Everything from the line containing "r).err = e.err := rfl" through the line containing "c).base = e.base := rfl" should be repeated exactly, and nothing else from the data.

===

/-! ### Engine.addWord -/

@[simp] theorem Engine.addWord_mode (e : Engine) (w : Half) : (e.addWord w).mode = e.mode := rfl
@[simp] theorem Engine.addWord_acc0 (e : Engine) (w : Half) : (e.addWord w).acc0 = e.acc0 + zext32 w := rfl
@[simp] theorem Engine.addWord_acc1 (e : Engine) (w : Half) : (e.addWord w).acc1 = e.acc1 + (e.acc0 + zext32 w) := rfl
@[simp] theorem Engine.addWord_blkcnt (e : Engine) (w : Half) : (e.addWord w).blkcnt = e.blkcnt + 1 := rfl
@[simp] theorem Engine.addWord_pend (e : Engine) (w : Half) : (e.addWord w).pend = e.pend := rfl
@[simp] theorem Engine.addWord_pendb (e : Engine) (w : Half) : (e.addWord w).pendb = e.pendb := rfl
@[simp] theorem Engine.addWord_count (e : Engine) (w : Half) : (e.addWord w).count = e.count := rfl
@[simp] theorem Engine.addWord_result (e : Engine) (w : Half) : (e.addWord w).result = e.result := rfl
@[simp] theorem Engine.addWord_base (e : Engine) (w : Half) : (e.addWord w).base = e.base := rfl
@[simp] theorem Engine.addWord_len (e : Engine) (w : Half) : (e.addWord w).len = e.len := rfl
@[simp] theorem Engine.addWord_isDone (e : Engine) (w : Half) : (e.addWord w).isDone = e.isDone := rfl
@[simp] theorem Engine.addWord_err (e : Engine) (w : Half) : (e.addWord w).err = e.err := rfl
@[simp] theorem Engine.addWord_errcode (e : Engine) (w : Half) : (e.addWord w).errcode = e.errcode := rfl

/-! ### Engine.step16 -/

@[simp] theorem Engine.step16_mode (e : Engine) (b : Byte) : (e.step16 b).mode = e.mode := rfl
@[simp] theorem Engine.step16_acc0 (e : Engine) (b : Byte) : (e.step16 b).acc0 = addRem16 e.acc0 b.toNat := rfl
@[simp] theorem Engine.step16_acc1 (e : Engine) (b : Byte) : (e.step16 b).acc1 = addRem16 e.acc1 (addRem16 e.acc0 b.toNat).toNat := rfl
@[simp] theorem Engine.step16_blkcnt (e : Engine) (b : Byte) : (e.step16 b).blkcnt = e.blkcnt := rfl
@[simp] theorem Engine.step16_pend (e : Engine) (b : Byte) : (e.step16 b).pend = e.pend := rfl
@[simp] theorem Engine.step16_pendb (e : Engine) (b : Byte) : (e.step16 b).pendb = e.pendb := rfl
@[simp] theorem Engine.step16_count (e : Engine) (b : Byte) : (e.step16 b).count = e.count := rfl
@[simp] theorem Engine.step16_result (e : Engine) (b : Byte) : (e.step16 b).result = e.result := rfl
@[simp] theorem Engine.step16_base (e : Engine) (b : Byte) : (e.step16 b).base = e.base := rfl
@[simp] theorem Engine.step16_len (e : Engine) (b : Byte) : (e.step16 b).len = e.len := rfl
@[simp] theorem Engine.step16_isDone (e : Engine) (b : Byte) : (e.step16 b).isDone = e.isDone := rfl
@[simp] theorem Engine.step16_err (e : Engine) (b : Byte) : (e.step16 b).err = e.err := rfl
@[simp] theorem Engine.step16_errcode (e : Engine) (b : Byte) : (e.step16 b).errcode = e.errcode := rfl

/-! ### Engine.close -/

@[simp] theorem Engine.close_mode (e : Engine) (r : Word) : (e.close r).mode = .idle := rfl
@[simp] theorem Engine.close_acc0 (e : Engine) (r : Word) : (e.close r).acc0 = e.acc0 := rfl
@[simp] theorem Engine.close_acc1 (e : Engine) (r : Word) : (e.close r).acc1 = e.acc1 := rfl
@[simp] theorem Engine.close_blkcnt (e : Engine) (r : Word) : (e.close r).blkcnt = e.blkcnt := rfl
@[simp] theorem Engine.close_pend (e : Engine) (r : Word) : (e.close r).pend = e.pend := rfl
@[simp] theorem Engine.close_pendb (e : Engine) (r : Word) : (e.close r).pendb = e.pendb := rfl
@[simp] theorem Engine.close_count (e : Engine) (r : Word) : (e.close r).count = e.count := rfl
@[simp] theorem Engine.close_result (e : Engine) (r : Word) : (e.close r).result = r := rfl
@[simp] theorem Engine.close_base (e : Engine) (r : Word) : (e.close r).base = e.base := rfl
@[simp] theorem Engine.close_len (e : Engine) (r : Word) : (e.close r).len = e.len := rfl
@[simp] theorem Engine.close_isDone (e : Engine) (r : Word) : (e.close r).isDone = true := rfl
@[simp] theorem Engine.close_err (e : Engine) (r : Word) : (e.close r).err = e.err := rfl
@[simp] theorem Engine.close_errcode (e : Engine) (r : Word) : (e.close r).errcode = e.errcode := rfl

/-! ### Engine.raise -/

@[simp] theorem Engine.raise_mode (e : Engine) (c : ErrCode) : (e.raise c).mode = e.mode := rfl
@[simp] theorem Engine.raise_acc0 (e : Engine) (c : ErrCode) : (e.raise c).acc0 = e.acc0 := rfl
@[simp] theorem Engine.raise_acc1 (e : Engine) (c : ErrCode) : (e.raise c).acc1 = e.acc1 := rfl
@[simp] theorem Engine.raise_blkcnt (e : Engine) (c : ErrCode) : (e.raise c).blkcnt = e.blkcnt := rfl
@[simp] theorem Engine.raise_pend (e : Engine) (c : ErrCode) : (e.raise c).pend = e.pend := rfl
@[simp] theorem Engine.raise_pendb (e : Engine) (c : ErrCode) : (e.raise c).pendb = e.pendb := rfl
@[simp] theorem Engine.raise_count (e : Engine) (c : ErrCode) : (e.raise c).count = e.count := rfl
@[simp] theorem Engine.raise_result (e : Engine) (c : ErrCode) : (e.raise c).result = e.result := rfl
@[simp] theorem Engine.raise_base (e : Engine) (c : ErrCode) : (e.raise c).base = e.base := rfl
@[simp] theorem Engine.raise_len (e : Engine) (c : ErrCode) : (e.raise c).len = e.len := rfl
@[simp] theorem Engine.raise_isDone (e : Engine) (c : ErrCode) : (e.raise c).isDone = e.isDone := rfl
@[simp] theorem Engine.raise_err (e : Engine) (c : ErrCode) : (e.raise c).err = true := rfl
@[simp] theorem Engine.raise_errcode (e : Engine) (c : ErrCode) : (e.raise c).errcode = if e.err then e.errcode else c := rfl

/-! ### Engine.clearError -/

@[simp] theorem Engine.clearError_mode (e : Engine) : (e.clearError).mode = e.mode := rfl
@[simp] theorem Engine.clearError_acc0 (e : Engine) : (e.clearError).acc0 = e.acc0 := rfl
@[simp] theorem Engine.clearError_acc1 (e : Engine) : (e.clearError).acc1 = e.acc1 := rfl
@[simp] theorem Engine.clearError_blkcnt (e : Engine) : (e.clearError).blkcnt = e.blkcnt := rfl
@[simp] theorem Engine.clearError_pend (e : Engine) : (e.clearError).pend = e.pend := rfl
@[simp] theorem Engine.clearError_pendb (e : Engine) : (e.clearError).pendb = e.pendb := rfl
@[simp] theorem Engine.clearError_count (e : Engine) : (e.clearError).count = e.count := rfl
@[simp] theorem Engine.clearError_result (e : Engine) : (e.clearError).result = e.result := rfl
@[simp] theorem Engine.clearError_base (e : Engine) : (e.clearError).base = e.base := rfl
@[simp] theorem Engine.clearError_len (e : Engine) : (e.clearError).len = e.len := rfl
@[simp] theorem Engine.clearError_isDone (e : Engine) : (e.clearError).isDone = e.isDone := rfl
@[simp] theorem Engine.clearError_err (e : Engine) : (e.clearError).err = false := rfl
@[simp] theorem Engine.clearError_errcode (e : Engine) : (e.clearError).errcode = .none := rfl

/-! ### State.withEngine -/

@[simp] theorem State.withEngine_eng (s : State) (e : Engine) : (s.withEngine e).eng = e := rfl
@[simp] theorem State.withEngine_window (s : State) (e : Engine) : (s.withEngine e).window = s.window := rfl
@[simp] theorem State.withEngine_others (s : State) (e : Engine) : (s.withEngine e).others = s.others := rfl
@[simp] theorem State.withEngine_mem (s : State) (e : Engine) : (s.withEngine e).mem = s.mem := rfl
@[simp] theorem State.withEngine_plat (s : State) (e : Engine) : (s.withEngine e).plat = s.plat := rfl
@[simp] theorem State.withEngine_inputs (s : State) (e : Engine) : (s.withEngine e).inputs = s.inputs := rfl
@[simp] theorem State.withEngine_responses (s : State) (e : Engine) : (s.withEngine e).responses = s.responses := rfl
@[simp] theorem State.withEngine_portReads (s : State) (e : Engine) : (s.withEngine e).portReads = s.portReads := rfl
@[simp] theorem State.withEngine_race (s : State) (e : Engine) : (s.withEngine e).race = s.race := rfl
@[simp] theorem State.withEngine_draws (s : State) (e : Engine) : (s.withEngine e).draws = s.draws := rfl
@[simp] theorem State.withEngine_boundsBroken (s : State) (e : Engine) : (s.withEngine e).boundsBroken = s.boundsBroken := rfl

/-! ### State.raise -/

@[simp] theorem State.raise_eng (s : State) (c : ErrCode) : (s.raise c).eng = s.eng.raise c := rfl
@[simp] theorem State.raise_window (s : State) (c : ErrCode) : (s.raise c).window = s.window := rfl
@[simp] theorem State.raise_others (s : State) (c : ErrCode) : (s.raise c).others = s.others := rfl
@[simp] theorem State.raise_mem (s : State) (c : ErrCode) : (s.raise c).mem = s.mem := rfl
@[simp] theorem State.raise_plat (s : State) (c : ErrCode) : (s.raise c).plat = s.plat := rfl
@[simp] theorem State.raise_inputs (s : State) (c : ErrCode) : (s.raise c).inputs = s.inputs := rfl
@[simp] theorem State.raise_responses (s : State) (c : ErrCode) : (s.raise c).responses = s.responses := rfl
@[simp] theorem State.raise_portReads (s : State) (c : ErrCode) : (s.raise c).portReads = s.portReads := rfl
@[simp] theorem State.raise_race (s : State) (c : ErrCode) : (s.raise c).race = s.race := rfl
@[simp] theorem State.raise_draws (s : State) (c : ErrCode) : (s.raise c).draws = s.draws := rfl
@[simp] theorem State.raise_boundsBroken (s : State) (c : ErrCode) : (s.raise c).boundsBroken = s.boundsBroken := rfl

/-! ### State.afterRead -/

@[simp] theorem State.afterRead_eng (s : State) (a : Nat) : (s.afterRead a).eng = s.eng := rfl
@[simp] theorem State.afterRead_window (s : State) (a : Nat) : (s.afterRead a).window = s.window := rfl
@[simp] theorem State.afterRead_others (s : State) (a : Nat) : (s.afterRead a).others = s.others := rfl
@[simp] theorem State.afterRead_mem (s : State) (a : Nat) : (s.afterRead a).mem = s.mem := rfl
@[simp] theorem State.afterRead_plat (s : State) (a : Nat) : (s.afterRead a).plat = s.plat := rfl
@[simp] theorem State.afterRead_inputs (s : State) (a : Nat) : (s.afterRead a).inputs = s.inputs := rfl
@[simp] theorem State.afterRead_responses (s : State) (a : Nat) : (s.afterRead a).responses = s.responses := rfl
@[simp] theorem State.afterRead_portReads (s : State) (a : Nat) : (s.afterRead a).portReads = a :: s.portReads := rfl
@[simp] theorem State.afterRead_race (s : State) (a : Nat) : (s.afterRead a).race = s.race := rfl
@[simp] theorem State.afterRead_draws (s : State) (a : Nat) : (s.afterRead a).draws = if s.racing a then s.draws + 1 else s.draws := rfl
@[simp] theorem State.afterRead_boundsBroken (s : State) (a : Nat) : (s.afterRead a).boundsBroken = s.boundsBroken := rfl

/-! ### State.resetEngine -/

@[simp] theorem State.resetEngine_eng (s : State) : (s.resetEngine).eng = Engine.reset := rfl
@[simp] theorem State.resetEngine_window (s : State) : (s.resetEngine).window = s.window := rfl
@[simp] theorem State.resetEngine_others (s : State) : (s.resetEngine).others = s.others := rfl
@[simp] theorem State.resetEngine_mem (s : State) : (s.resetEngine).mem = s.mem := rfl
@[simp] theorem State.resetEngine_plat (s : State) : (s.resetEngine).plat = s.plat := rfl
@[simp] theorem State.resetEngine_inputs (s : State) : (s.resetEngine).inputs = s.inputs := rfl
@[simp] theorem State.resetEngine_responses (s : State) : (s.resetEngine).responses = s.responses := rfl
@[simp] theorem State.resetEngine_portReads (s : State) : (s.resetEngine).portReads = s.portReads := rfl
@[simp] theorem State.resetEngine_race (s : State) : (s.resetEngine).race = s.race := rfl
@[simp] theorem State.resetEngine_draws (s : State) : (s.resetEngine).draws = s.draws := rfl
@[simp] theorem State.resetEngine_boundsBroken (s : State) : (s.resetEngine).boundsBroken = s.boundsBroken := rfl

===

Answer to this task =
@[simp] theorem Engine.close_err (e : Engine) (r : Word) : (e.close r).err = e.err := rfl
@[simp] theorem Engine.close_errcode (e : Engine) (r : Word) : (e.close r).errcode = e.errcode := rfl

/-! ### Engine.raise -/

@[simp] theorem Engine.raise_mode (e : Engine) (c : ErrCode) : (e.raise c).mode = e.mode := rfl
@[simp] theorem Engine.raise_acc0 (e : Engine) (c : ErrCode) : (e.raise c).acc0 = e.acc0 := rfl
@[simp] theorem Engine.raise_acc1 (e : Engine) (c : ErrCode) : (e.raise c).acc1 = e.acc1 := rfl
@[simp] theorem Engine.raise_blkcnt (e : Engine) (c : ErrCode) : (e.raise c).blkcnt = e.blkcnt := rfl
@[simp] theorem Engine.raise_pend (e : Engine) (c : ErrCode) : (e.raise c).pend = e.pend := rfl
@[simp] theorem Engine.raise_pendb (e : Engine) (c : ErrCode) : (e.raise c).pendb = e.pendb := rfl
@[simp] theorem Engine.raise_count (e : Engine) (c : ErrCode) : (e.raise c).count = e.count := rfl
@[simp] theorem Engine.raise_result (e : Engine) (c : ErrCode) : (e.raise c).result = e.result := rfl
@[simp] theorem Engine.raise_base (e : Engine) (c : ErrCode) : (e.raise c).base = e.base := rfl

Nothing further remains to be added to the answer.